Write out, without any change, the lines in the material below that run from the line with "performed at once, as" through the line with "(frameStream s.cfg s.ev).length = 19 ∧", both included.

■ Data
:::::

-- ==== Sys2Proof/Certificates/Slice0/Obligations.lean ====
section
/-! DEFINITION. The statements for the provers, each a formal reading of numbered rules of spec/. Listed in
OBLIGATIONS.json. -/

open Sys2Proof Sys2Proof.Machine

/-! ## Encoding (30_encoding.md) -/

/-- Decoding the word of a well-formed instruction gives it back, with every operand at every value its field holds (R50
to R53). -/
def Obligations.DecodeOfEncodeIsIdentity : Prop :=
  ∀ i : Instr, i.wellFormed = true → decode (encode i) = .ok i

/-- A micro-operation word that decodes is exactly the encoding of what it decodes to: no bit is ignored (R51, R52,
R54). -/
def Obligations.MicroOpWordIsItsEncoding : Prop :=
  ∀ (u : UopWord) (i : Instr), decode (.uop u) = .ok i → i.wellFormed = true ∧ encode i = .uop u

/-- A RENDER_FRAME word performs RENDER_FRAME with the pattern of bits 5:0 whatever bits 11:6 hold (R56). -/
def Obligations.RenderFrameIgnoresReservedBits : Prop :=
  ∀ (rsv pat : BitVec 6), decode (.cmd (0b0001#4 ++ rsv ++ pat)) = .ok (.renderFrame pat)

/-- A `UOP32` word decodes unless its OP is reserved or a must-be-0 bit is set, field by field; a test bench that
presents a reserved word is refused; and what the sequencer emits always has a legal word, which decodes to it where its
operand fits its field (R57). -/
def Obligations.ReservedMicroOpsAreRefused : Prop :=
  (∀ u : UopWord, (∃ i, decode (.uop u) = .ok i) ↔ UopFieldsLegal u) ∧
  (∀ (s : State) (u : UopWord) (rest : List UopWord), configValid s.cfg = true → s.bench = some (u :: rest) →
    s.busy = false → ¬ UopFieldsLegal u → step s = .refused (.reservedMicroOp u)) ∧
  (∀ (s : State) (i : Instr), s.nextUop = some i → ∃ u, encode i = .uop u ∧ UopFieldsLegal u ∧
    (i.wellFormed = true → decode (.uop u) = .ok i))

/-- The worked words of R62: each line assembles to its word. -/
def Obligations.WorkedWordsAssemble : Prop :=
  AsmLine.assemble (.render 0b000001) = some (.cmd 0x1001#16) ∧
  AsmLine.assemble (.render 0b110101) = some (.cmd 0x1035#16) ∧
  AsmLine.assemble .rest = some (.cmd 0x1000#16) ∧
  AsmLine.assemble .raiseAll = some (.cmd 0x103F#16) ∧
  AsmLine.assemble (.pset .A 0b001) = some (.uop 0x10000001#32) ∧
  AsmLine.assemble (.pset .B 0b100) = some (.uop 0x11000004#32) ∧
  AsmLine.assemble (.pclr .B 0b010) = some (.uop 0x21000002#32) ∧
  AsmLine.assemble (.pread .A 0b111) = some (.uop 0x30000007#32) ∧
  AsmLine.assemble (.wait 600) = some (.uop 0x40000258#32) ∧
  AsmLine.assemble (.wait 18500) = some (.uop 0x40004844#32) ∧
  AsmLine.assemble .nop = some (.uop 0x40000000#32)

/-- A few words written out from the spec decode to what they stand for (95 L2-E). -/
def Obligations.WorkedWordsDecode : Prop :=
  decode (.cmd 0x1FC1#16) = .ok (.renderFrame 0b000001#6) ∧
  decode (.cmd 0x103F#16) = .ok (.renderFrame 0b111111#6) ∧
  decode (.cmd 0x2005#16) = .error (.reservedCommand 0x2005#16) ∧
  decode (.uop 0x10000006#32) = .ok (.pset .A 0b110#3) ∧
  decode (.uop 0x21000002#32) = .ok (.pclr .B 0b010#3) ∧
  decode (.uop 0x30000007#32) = .ok (.pread .A 0b111#3) ∧
  decode (.uop 0x40004BC8#32) = .ok (.wait 19400) ∧
  decode (.uop 0x12000001#32) = .error (.reservedMicroOp 0x12000001#32)

/-! ## The pulse-timing engine (40_pulse_conversion.md) -/

/-- The converter stays in its range, is monotonic, sees only the clamped angle, and meets both end points (R66). -/
def Obligations.PulseIsMonotonicAndBounded : Prop :=
  ∀ c : Config, configValid c = true →
    (∀ a : Int, c.servoMinUs ≤ pulseUs c a ∧ pulseUs c a ≤ c.servoMaxUs ∧ pulseUs c a = pulseUs c (clampAngle c a)) ∧
    (∀ a b : Int, a ≤ b → pulseUs c a ≤ pulseUs c b) ∧
    pulseUs c 0 = c.servoMinUs ∧ pulseUs c c.angleMax = c.servoMaxUs

/-- The six events of a pattern have nonzero one-hot masks, distinct lines, and cover all six lines, three on each
port (R70). -/
def Obligations.ExpandCoversTheSixLines : Prop :=
  ∀ (c : Config) (pat : Pattern), configValid c = true →
    (∀ k, ((expand c pat).get k).mask ≠ 0#3 ∧ ∃ b : Fin 3, ((expand c pat).get k).mask = 1#3 <<< b.val) ∧
    (∀ j k, j ≠ k → (((expand c pat).get j).port, ((expand c pat).get j).mask)
      ≠ (((expand c pat).get k).port, ((expand c pat).get k).mask)) ∧
    (∀ (p : Port) (b : Fin 3), ∃ k, ((expand c pat).get k).port = p ∧ ((expand c pat).get k).mask = 1#3 <<< b.val) ∧
    (∀ p : Port, (channels.filter (fun k => decide (((expand c pat).get k).port = p))).length = 3)

/-- With the default parameters every duration is 600 (dot down) or 1500 (dot up) (R71). -/
def Obligations.ReferenceDurations : Prop :=
  ∀ (pat : Pattern) (k : Fin 6),
    ((expand Config.reference pat).get k).dur = if pat.getLsbD k then 1500 else 600

/-- The stored event keeps port and mask and holds the duration clamped to the period, exactly; for the events of a
pattern the clamp changes nothing (R73). -/
def Obligations.ClampedDurationsAreExact : Prop :=
  ∀ c : Config, configValid c = true →
    (∀ (evs : Six RawEvent) (k : Fin 6), ((clampEvents c evs).get k).port = (evs.get k).port ∧
      ((clampEvents c evs).get k).mask = (evs.get k).mask ∧
      ((clampEvents c evs).get k).dur = min (evs.get k).dur c.periodUs) ∧
    (∀ (pat : Pattern) (k : Fin 6), ((clampEvents c (expand c pat)).get k).dur = ((expand c pat).get k).dur)

/-! ## The micro-operations (42_port_micro_ops.md) -/

/-- PSET (R95): its encoding, its effect and frame, and that M = 0 and a second PSET change nothing. -/
def Obligations.PsetSetsTheMaskedBits : Prop :=
  (∀ u : UopWord, u &&& 0xFEFFFFF8#32 = 0x10000000#32 →
    decode (.uop u) = .ok (.pset (if u.getLsbD 24 then .B else .A) (u.extractLsb' 0 3))) ∧
  (∀ (s : State) (p : Port) (m : Slice), ∃ t, exec (.pset p m) s = .next t ∧ t.port p = s.port p ||| m ∧
    (∀ q, q ≠ p → t.port q = s.port q) ∧ s.onlyLinesChange t ∧ exec (.pset p m) t = .next t) ∧
  (∀ (s : State) (p : Port), exec (.pset p 0#3) s = .next s)

/-- PCLR (R96): its encoding, its effect and frame, and that M = 0 and a second PCLR change nothing. -/
def Obligations.PclrClearsTheMaskedBits : Prop :=
  (∀ u : UopWord, u &&& 0xFEFFFFF8#32 = 0x20000000#32 →
    decode (.uop u) = .ok (.pclr (if u.getLsbD 24 then .B else .A) (u.extractLsb' 0 3))) ∧
  (∀ (s : State) (p : Port) (m : Slice), ∃ t, exec (.pclr p m) s = .next t ∧ t.port p = s.port p &&& ~~~m ∧
    (∀ q, q ≠ p → t.port q = s.port q) ∧ s.onlyLinesChange t ∧ exec (.pclr p m) t = .next t) ∧
  (∀ (s : State) (p : Port), exec (.pclr p 0#3) s = .next s)

/-- PREAD (R97): its encoding, its result, that nothing but the result changes, and that no frame issues it. That the result is left in a field
of its own is the model's choice, log entry 7. -/
def Obligations.PreadReturnsTheMaskedBits : Prop :=
  (∀ u : UopWord, u &&& 0xFEFFFFF8#32 = 0x30000000#32 →
    decode (.uop u) = .ok (.pread (if u.getLsbD 24 then .B else .A) (u.extractLsb' 0 3))) ∧
  (∀ (s : State) (p : Port) (m : Slice), ∃ t, exec (.pread p m) s = .next t ∧ t.result = s.port p &&& m ∧
    s.onlyResultChanges t) ∧
  (∀ (s : State) (p : Port) (m : Slice), s.nextUop ≠ some (.pread p m))

/-- WAIT (R98): its encoding, τ advances by n and nothing else changes; `wait 0` changes nothing. -/
def Obligations.WaitAdvancesTau : Prop :=
  (∀ u : UopWord, u &&& 0xFFFF0000#32 = 0x40000000#32 → decode (.uop u) = .ok (.wait (u.extractLsb' 0 16).toNat)) ∧
  (∀ (s : State) (n : Nat), ∃ t, exec (.wait n) s = .next t ∧ t.tau = s.tau + n ∧ s.onlyTauChanges t) ∧
  (∀ s : State, exec (.wait 0) s = .next s)

/-! ## The frame stream (41_frame_scheduler.md) -/

/-- With the reference tie order, σ is the one permutation of the slots in ascending (duration, slot index) order; with
any tie order it is a permutation in ascending duration (R75). -/
def Obligations.SigmaIsTheSortingPermutation : Prop :=
  (∀ (c : Config) (ev : Six ChannelEvent) (order : List (Fin 6)), c.tieRank = ⟨0, 1, 2, 3, 4, 5⟩ →
    (order = (sortEvents c ev).toList ↔ order.Perm channels ∧ order.Pairwise (clearedBefore ev))) ∧
  (∀ (c : Config) (ev : Six ChannelEvent), (sortEvents c ev).toList.Perm channels ∧
    (sortEvents c ev).toList.Pairwise (fun a b => (ev.get a).dur ≤ (ev.get b).dur))

/-- From the start of a frame the sequencer emits the 19 entries of `run_frame`, in order, and then nothing; and each is
performed at once, as `exec` performs it (R76). -/
def Obligations.SequencerEmitsTheFrameStream : Prop :=
  ∀ s : State, s.upc = 0 → s.elapsed = 0 → s.sigma = sortEvents s.cfg s.ev →
    (frameStream s.cfg s.ev).length = 19 ∧
    ∀ n, (Nat.iterate State.performEntry n s).nextUop = (frameStream s.cfg s.ev)[n]? ∧
      ∀ i, (frameStream s.cfg s.ev)[n]? = some i → ∃ t, exec i (Nat.iterate State.performEntry n s) = .next t ∧
        (Nat.iterate State.performEntry (n + 1) s).port = t.port ∧
        (Nat.iterate State.performEntry (n + 1) s).tau = t.tau

/-- The sequencer performs each entry it emits as `exec` performs that instruction, and nothing but its own index and
`elapsed` is written beside (R94). -/
def Obligations.SequencerPerformsByExec : Prop :=
  ∀ (s : State) (i : Instr), s.nextUop = some i →
    ∃ t, exec i s = .next t ∧ s.performEntry = { t with upc := nextIndex s.upc, elapsed := s.elapsedAfter }

/-- Each of a frame's seven WAIT operands is at most PERIOD_US, and they sum to exactly PERIOD_US (R77). An operand fits
WAIT's 16-bit field where the period does, as it does at the widths of D21; in wider registers a longer WAIT is the
model's choice, log entry 13. -/
def Obligations.WaitOperandsSumToThePeriod : Prop :=
  ∀ (c : Config) (evs : Six RawEvent), configValid c = true →
    (∀ n, Instr.wait n ∈ frameStream c (clampEvents c evs) → n ≤ c.periodUs ∧
      (c.periodUs ≤ 65535 → (Instr.wait n).wellFormed = true)) ∧
    ((frameStream c (clampEvents c evs)).filter isWait).length = 7 ∧
    ((frameStream c (clampEvents c evs)).map uopTicks).sum = c.periodUs

/-- Every PSET is performed at instant 0, and the PCLRs are exactly one per event, each at its event's own duration
(R79, R80). -/
def Obligations.EdgesFallAtTheirDurations : Prop :=
  ∀ (c : Config) (ev : Six ChannelEvent),
    (∀ τ p m, (τ, Instr.pset p m) ∈ withInstants 0 (frameStream c ev) → τ = 0) ∧
    (∀ k, (0, Instr.pset (ev.get k).port (ev.get k).mask) ∈ withInstants 0 (frameStream c ev)) ∧
    (∀ k, ((ev.get k).dur, Instr.pclr (ev.get k).port (ev.get k).mask) ∈ withInstants 0 (frameStream c ev)) ∧
    (∀ τ p m, (τ, Instr.pclr p m) ∈ withInstants 0 (frameStream c ev) →
      ∃ k, p = (ev.get k).port ∧ m = (ev.get k).mask ∧ τ = (ev.get k).dur)

/-- The stream's final WAIT is PERIOD_US less the largest duration: 19400 by default with every dot down, 18500 with any
dot up (R82). -/
def Obligations.PaddingIsWhatTheLongestPulseLeaves : Prop :=
  (∀ (c : Config) (evs : Six RawEvent), configValid c = true →
    ∃ (n : Nat) (k : Fin 6), (frameStream c (clampEvents c evs)).getLast? = some (.wait n) ∧
      (∀ j, ((clampEvents c evs).get j).dur ≤ ((clampEvents c evs).get k).dur) ∧
      n = c.periodUs - ((clampEvents c evs).get k).dur) ∧
  (∀ pat : Pattern, (frameStream Config.reference (clampEvents Config.reference (expand Config.reference pat))).getLast?
    = some (.wait (if pat = 0#6 then 19400 else 18500)))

:::::

■ Solution for this exercise
performed at once, as `exec` performs it (R76). -/
def Obligations.SequencerEmitsTheFrameStream : Prop :=
  ∀ s : State, s.upc = 0 → s.elapsed = 0 → s.sigma = sortEvents s.cfg s.ev →
    (frameStream s.cfg s.ev).length = 19 ∧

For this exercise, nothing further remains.